The specificity and affinity between enzyme and its inhibitor depend on directional hydrogen bonds and ionic interactions, as well as on shape complementarity of the contact surfaces of both partners [40]. Analysis of the hydrogen bonds between cytidine-5′-monophosphate and MtCMPK reveals ten intermolecular hydrogen bonds and 14 with EcCMPK, the residues involved in the interaction with ligand are showed in Table 1. Analysis of the affinity constants between complex protein-ligand calculated by the program X-SCORE, SCORE and PERALS (Table 2) reveals that the pKd value of 4.93 calculated by SCORE program is more accurate as compared to the experimental value of 4.45 pKd units [41]. EcCMPK has higher affinity for CMP than MtCMPK, which is consistent with the larger number of hydrogen bonds for the latter as compared with the former.

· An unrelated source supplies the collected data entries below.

/-! ### The value of a polynomial (R181) -/

theorem Represents.alphaPow_mul_natCast (hφ : Represents (builtField m prim) m φ) (h : accepted m prim) (e : Int)
    (j : Nat) : φ (alphaPow (builtField m prim) (e * j)) = φ (alphaPow (builtField m prim) e) ^ j := by
  induction j with
  | zero => rw [Nat.cast_zero, mul_zero, alphaPow_zero h, hφ.one h, pow_zero]
  | succ j ih =>
    rw [Nat.cast_succ, mul_add, mul_one, ← gfMul_alphaPow h, hφ.mul (alphaPow_lt h _) (alphaPow_lt h _), ih, pow_succ]

/-- `gfPow` with a natural exponent is the power, 0^0 being 1 (R109). -/
theorem Represents.gfPow_natCast (hφ : Represents (builtField m prim) m φ) (h : accepted m prim) {x : Nat}
    (hx : x < 2 ^ m) (j : Nat) :
    gfPow (builtField m prim) x j < 2 ^ m ∧ φ (gfPow (builtField m prim) x j) = φ x ^ j := by
  by_cases hx0 : x = 0
  · subst hx0
    rw [gfPow_zero_left, hφ.zero]
    cases j with
    | zero => exact ⟨h.one_lt, (hφ.one h).trans (pow_zero 0).symm⟩
    | succ j =>
      rw [if_neg (by omega), zero_pow (Nat.succ_ne_zero j)]
      exact ⟨Nat.two_pow_pos m, hφ.zero⟩
  · obtain ⟨i, rfl⟩ := exists_alphaPow_eq h hx hx0
    rw [gfPow_alphaPow h]
    exact ⟨alphaPow_lt h _, hφ.alphaPow_mul_natCast h i j⟩

/-- The value of the entries from index `k` on, which `polyEval` gives for `k = 0`. -/
theorem Represents.gfSum_terms (hφ : Represents (builtField m prim) m φ) (h : accepted m prim) {x : Nat}
    (hx : x < 2 ^ m) {p : List Nat} (hp : overField m p) (k : Nat) :
    gfSum ((p.zipIdx k).map fun cj => gfMul (builtField m prim) cj.1 (gfPow (builtField m prim) x cj.2)) < 2 ^ m ∧
    φ (gfSum ((p.zipIdx k).map fun cj => gfMul (builtField m prim) cj.1 (gfPow (builtField m prim) x cj.2))) =
      φ x ^ k * (listPoly φ p).eval (φ x) := by
  induction p generalizing k with
  | nil =>
    rw [listPoly, eval_zero, mul_zero]
    exact ⟨Nat.two_pow_pos m, hφ.zero⟩
  | cons c cs ih =>
    obtain ⟨hc, hcs⟩ := overField_cons.1 hp
    obtain ⟨hpow, hval⟩ := hφ.gfPow_natCast h hx k
    obtain ⟨hlt, hrest⟩ := ih hcs (k + 1)
    have hterm := hφ.mul_lt hc hpow
    rw [List.zipIdx_cons, List.map_cons, gfSum_cons]
    refine ⟨Nat.xor_lt_two_pow hterm hlt, ?_⟩
    rw [hφ.add hterm hlt, hφ.mul hc hpow, hval, hrest, listPoly, eval_add, eval_mul, eval_C, eval_X]
    ring

/-- `polyEval` is the value of the polynomial (R181). -/
theorem Represents.polyEval_eq (hφ : Represents (builtField m prim) m φ) (h : accepted m prim) {x : Nat}
    (hx : x < 2 ^ m) {p : List Nat} (hp : overField m p) :
    polyEval (builtField m prim) p x < 2 ^ m ∧ φ (polyEval (builtField m prim) p x) = (listPoly φ p).eval (φ x) := by
  have hsum := hφ.gfSum_terms h hx hp 0
  rwa [pow_zero, one_mul] at hsum

/-- `polyEval` gives 0 exactly at the roots. -/
theorem Represents.polyEval_eq_zero_iff (hφ : Represents (builtField m prim) m φ) (h : accepted m prim) {x : Nat}
    (hx : x < 2 ^ m) {p : List Nat} (hp : overField m p) :
    polyEval (builtField m prim) p x = 0 ↔ (listPoly φ p).eval (φ x) = 0 := by
  obtain ⟨hlt, hval⟩ := hφ.polyEval_eq h hx hp
  rw [← hval]
  exact ⟨fun h0 => by rw [h0, hφ.zero],
    fun h0 => hφ.injective hlt (Nat.two_pow_pos m) (h0.trans hφ.zero.symm)⟩

/-! ### Minimal polynomials (R153) -/

/-- The factor x + α^i is x - α^i, since addition is its own inverse (R105, R153). -/
theorem Represents.listPoly_linear (hφ : Represents (builtField m prim) m φ) (h : accepted m prim) (a : Nat) :
    listPoly φ [a, 1] = X - C (φ a) := by
  have hself := hφ.poly_add_self (C (φ a))
  rw [listPoly, listPoly, listPoly, hφ.one h, C_1, mul_zero, add_zero, mul_one]
  linear_combination hself

theorem Represents.listPoly_timesFactors (hφ : Represents (builtField m prim) m φ) (h : accepted m prim)
    {p : List Nat} (hp : overField m p) (c : List Nat) :
    overField m (timesFactors (builtField m prim) p c) ∧
      listPoly φ (timesFactors (builtField m prim) p c) = listPoly φ p * rootPoly (builtField m prim) φ c := by
  induction c generalizing p with
  | nil => exact ⟨hp, (mul_one _).symm⟩
  | cons i c ih =>
    have hlin : overField m [alphaPow (builtField m prim) i, 1] := overField_cons.2 ⟨alphaPow_lt h i,
      overField_cons.2 ⟨h.one_lt, List.forall_mem_nil _⟩⟩
    rw [timesFactors_cons, rootPoly_cons, ← mul_assoc, ← hφ.listPoly_linear h, ← hφ.listPoly_polyMul hp hlin]
    exact ih (hφ.overField_polyMul hp hlin)

/-- A minimal polynomial is the product of the factors x - α^i (R153). -/
theorem Represents.listPoly_minPoly (hφ : Represents (builtField m prim) m φ) (h : accepted m prim) (c : List Nat) :
    overField m (minPoly (builtField m prim) c) ∧
      listPoly φ (minPoly (builtField m prim) c) = rootPoly (builtField m prim) φ c := by
  have hone : overField m [1] :=
    overField_cons.2 ⟨h.one_lt, List.forall_mem_nil _⟩
  have hprod := hφ.listPoly_timesFactors h hone c
  rwa [← minPoly_eq_timesFactors, listPoly, listPoly, hφ.one h, C_1, mul_zero, add_zero, one_mul] at hprod

end

/-- Settles O41: the polynomial is the product of the factors x - α^i, and `polyEval` is its value. -/
theorem minpolyVanishesOnItsRoots : Obligations.MinpolyVanishesOnItsRoots := by
  unfold Obligations.MinpolyVanishesOnItsRoots
  intro s c hinv hs _ i hi
  obtain ⟨hacc, hfield⟩ := hinv.field_eq hs
  let _ := elementRing hacc
  have hφ := represents_toElement hacc
  obtain ⟨hover, hpoly⟩ := hφ.listPoly_minPoly hacc c
  rw [hfield, hφ.polyEval_eq_zero_iff hacc (alphaPow_lt hacc i) hover, hpoly]
  exact eval_rootPoly hi

end Sys2Proof.Machine
end

section
/-! SUPPORT. The generator polynomial: different cosets have coprime minimal polynomials, so every least common multiple
of the fold is a product, up to a unit, and its degree is the number of members so far (R156). -/

namespace Sys2Proof.Machine

open Polynomial

section
variable {m prim : Nat} {K : Type} [CommRing K] {φ : Nat → K}
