-- ==== Sys2Proof/Config.lean ====
section
/-! DEFINITION. What a part fixes at fabrication, the free values the manual leaves open, and the results that only a
cited standard fixes. Every constant here without a body is uninterpreted: no proof can see its value (log 4, log 5). -/

namespace Sys2Proof

/-- A free value for the counter's value: what the manual leaves open, and raw noise. Nothing constrains it (log 5). -/
opaque Config.freeBytes : Nat → Bytes
/-- A free count: the attempts or quanta of a job less one (R370, log 5). -/
opaque Config.freeNat : Nat → Nat

/-- PLT_ID of each plate, from fuses (16). -/
opaque Config.plateId : Plate → DWord
/-- PLT_SERIAL, from fuses (16). -/
opaque Config.serial : DWord
/-- The plate fuse secret (R135). -/
opaque Config.fuseSecret : Plate → Bytes
/-- The physical line of a logical line (slice, position) of a plate's key cache, under the permutation's key (R143). -/
opaque Config.physicalLine : Bytes → Nat → Nat → Nat
/-- The mask of a cache line: a keyed PRF of its physical address and of the mask epoch (R142). -/
opaque Config.lineMask : Bytes → Nat → Nat → Bytes
/-- The expanded form in which the cache holds a key of an algorithm (R144). -/
opaque Config.expandedKey : Nat → Bytes → Bytes

/-- The identity seed that the part drew at Kelalmed: 192 bytes of private parts (R164). -/
opaque Config.identitySeed : Bytes
/-- The nonce of each plate's identity page, drawn at Kelalmed. -/
opaque Config.identityNonce : Plate → Bytes
/-- The certificate chain stored at Kelalmed (R181). -/
opaque Config.chain : Bytes
/-- Kelalmed's root public parts, published; the boot ROM holds their digest (R181). -/
opaque Config.rootPublic : Bytes
/-- The Kelalmed firmware key digest held in the boot ROM (R328). -/
opaque Config.kelalmedKey : Bytes
/-- The bytes of a raw physical page, side area included, by the plate, the page, how often its vault and its log have been
written, and the time (R337, log 17). -/
opaque Config.rawPage : Plate → Nat → Nat → Nat → Nat → Bytes
/-- The monitor version that INFO returns (Table 14.2). -/
opaque Config.monitorVersion : DWord
/-- The pad that the memory encryptor adds to a 64-byte line of a stack: the encryption half of the LPDDR memory key, and the line
(R15, log 154). -/
opaque Config.lpddrPad : Bytes → Nat → Bytes
/-- The 64-bit integrity tag of a line: the integrity half of the LPDDR memory key, the line, and what is written (R15). -/
opaque Config.lpddrTag : Bytes → Nat → Bytes → DWord
/-- Whether a core sets the accessed and dirty bits of a page table entry, or leaves that to a page fault: the RISC-V privileged
architecture allows both (R312). -/
opaque Config.setsAccessed : Bool
/-- Bytes of a line of the L2, which the manual does not state (R312). -/
opaque Config.l2Line : Nat
/-- The endpoint's UUID (R359, DSP0236). -/
opaque Config.mctpUuid : Plate → Bytes
/-- A display line of a local approval: class A or not, intended opcode, plate, the session's low 16 bits, the first 8 bytes of
H, and the line; the manual gives what it shows and no layout (R245). -/
opaque Config.approvalLine : Bool → Nat → Plate → Nat → Bytes → Nat → Bytes
/-- The numeric-sensor PDR of a sensor (R359, DSP0248). -/
opaque Config.pdr : Nat → Bytes
/-- The part of an answer that DSP0236 or DSP0240 fixes for a device of this kind, by the request's number (R359). -/
opaque Config.mctpFixed : Nat → Bytes
/-- The fields of a GetSensorReading answer between the completion code and the reading, but for the data size (DSP0248). -/
opaque Config.sensorHead : Nat → Bytes
/-- A word of the function's configuration space, as PCIe 5.0 and Table 2.1 fix it (R361), by the plate, the function's settings
and the offset. -/
opaque Config.cfgSpace : Plate → List Nat → Nat → Word

/-- Additional data of a migration chunk's AES-256-GCM, which the manual does not state, from the bytes ahead of the
ciphertext (R184). -/
opaque Config.chunkAad : Bytes → Bytes
/-- The identity parts with this digest, as a target knows its source's; the manual does not say from where (R185). -/
opaque Config.identityOf : Bytes → Bytes
/-- The codeword of 128 bits for 32, of a code that corrects 15 errors and that the manual does not name (R281, R282). -/
opaque Config.chaseCode : Bytes → Bytes
/-- The decoder of that code: the 32 bits of a block of 128, where it finds them. -/
opaque Config.chaseDecode : Bytes → Option Bytes

/-! Results fixed by a cited standard. -/

/-- The two CRC bytes of a T=1 block (ISO/IEC 7816-3). -/
opaque Config.t1Crc : Bytes → Bytes

/-- AES-256 CTR_DRBG with the derivation function, SP 800-90A, instantiated: entropy input, nonce, personalisation string; the key
and V. -/
opaque Config.drbgInit : Bytes → Bytes → Bytes → Bytes × Bytes
/-- CTR_DRBG reseeded: key, V, entropy input; the new key and V. -/
opaque Config.drbgReseed : Bytes → Bytes → Bytes → Bytes × Bytes
/-- What a CTR_DRBG generate request returns: key, V, additional input, number of bytes. -/
opaque Config.drbgGenerate : Bytes → Bytes → Bytes → Nat → Bytes
/-- The key and V that a CTR_DRBG generate request leaves. -/
opaque Config.drbgNext : Bytes → Bytes → Bytes → Nat → Bytes × Bytes
/-- AES-GCM seal, SP 800-38D: key, IV, additional data, plaintext; ciphertext then tag. -/
opaque Config.gcmSeal : Bytes → Bytes → Bytes → Bytes → Bytes
/-- AES-GCM open: the plaintext where the tag matches. -/
opaque Config.gcmOpen : Bytes → Bytes → Bytes → Bytes → Option Bytes
/-- AES-GCM-SIV seal, RFC 8452. -/
opaque Config.sivSeal : Bytes → Bytes → Bytes → Bytes → Bytes
/-- AES-GCM-SIV open. -/
opaque Config.sivOpen : Bytes → Bytes → Bytes → Bytes → Option Bytes
/-- AES-256-CMAC, SP 800-38B. -/
opaque Config.cmac : Bytes → Bytes → Bytes
/-- HMAC of the algorithm code, FIPS 198-1. -/
opaque Config.hmac : Nat → Bytes → Bytes → Bytes
/-- KMAC256 of key, X, output bytes and S, SP 800-185. -/
opaque Config.kmac256 : Bytes → Bytes → Nat → Bytes → Bytes
/-- AES-256-KWP wrap, RFC 5649. -/
opaque Config.kwpWrap : Bytes → Bytes → Bytes
/-- AES-256-KWP unwrap: the key data where the integrity and length checks pass. -/
opaque Config.kwpUnwrap : Bytes → Bytes → Option Bytes
/-- The digest of the algorithm code 0x10 to 0x14, FIPS 180-4 and FIPS 202. -/
opaque Config.hash : Nat → Bytes → Bytes
/-- SHAKE is not offered; SHA3-256 and SHA-384 by their codes are `Config.hash 0x13` and `Config.hash 0x11`. -/
def Config.sha3 (m : Bytes) : Bytes := Config.hash 0x13 m
/-- SHA-384. -/
def Config.sha384 (m : Bytes) : Bytes := Config.hash 0x11 m

/-- Signature of the algorithm code under private material: flags, context, message or digest, random value. -/
opaque Config.pkSign : Nat → Bytes → Nat → Bytes → Bytes → Bytes → Bytes
/-- Verification of the algorithm code: public key, flags, context, message or digest, signature. -/
opaque Config.pkVerify : Nat → Bytes → Nat → Bytes → Bytes → Bytes → Bool
/-- The public part of private material (Table 5.6). -/
opaque Config.pkPublic : Nat → Bytes → Bytes
/-- The public-key checks of Table 5.7. -/
opaque Config.pkValid : Nat → Bytes → Bool
/-- Key agreement; none where the result is refused (Table 5.7). -/
opaque Config.pkAgree : Nat → Bytes → Bytes → Option Bytes
/-- ML-KEM encapsulation: key, random value; ciphertext and shared secret. -/
opaque Config.kemEncaps : Nat → Bytes → Bytes → Bytes × Bytes
/-- ML-KEM decapsulation with implicit rejection. -/
opaque Config.kemDecaps : Nat → Bytes → Bytes → Bytes
/-- RSAES-OAEP decryption: hash, label, ciphertext; none where decoding fails. -/
opaque Config.rsaOaep : Nat → Bytes → Nat → Bytes → Bytes → Option Bytes
/-- What only the algorithm decides of material: the key generation from an ML-DSA seed succeeds within one attempt; the two numbers
of a generated RSA key are primes (Table 7.5, R151). -/
opaque Config.materialValid : Nat → Bytes → Bool
/-- The P-384 scalar that 48 drawn bytes become: the manual says that one is drawn, not how bytes outside its range are treated (log
140). -/
opaque Config.scalarOf : Bytes → Bytes
/-- Rejection-loop count of ML-DSA signing: algorithm, key, message, random value (R370); the count is one above. -/
opaque Config.dsaAttempts : Nat → Bytes → Bytes → Bytes → Nat

end Sys2Proof
end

Table 1 Intermolecular contacts of EcCMPK and MtCMPK with CMP
Table 2 pKds for EcCMPK and MtCMPK

Conclusions

The molecular models of MtCMPK show that the interaction with CMP is favorable as observed for EcCMPK. The results obtained are in agreement with experimental data [12] demonstrating that the LID domain, NMPbind domain and phosphate donor site have low mobility when complexed with CMP and large motion in ligand-free form. Moreover, the data presented here suggest that the mode of action for MtCMPK may be similar to MtSK, with the open/closed conformational changes of the LID domain and the substrate binding loop involved in substrate entrance and exit.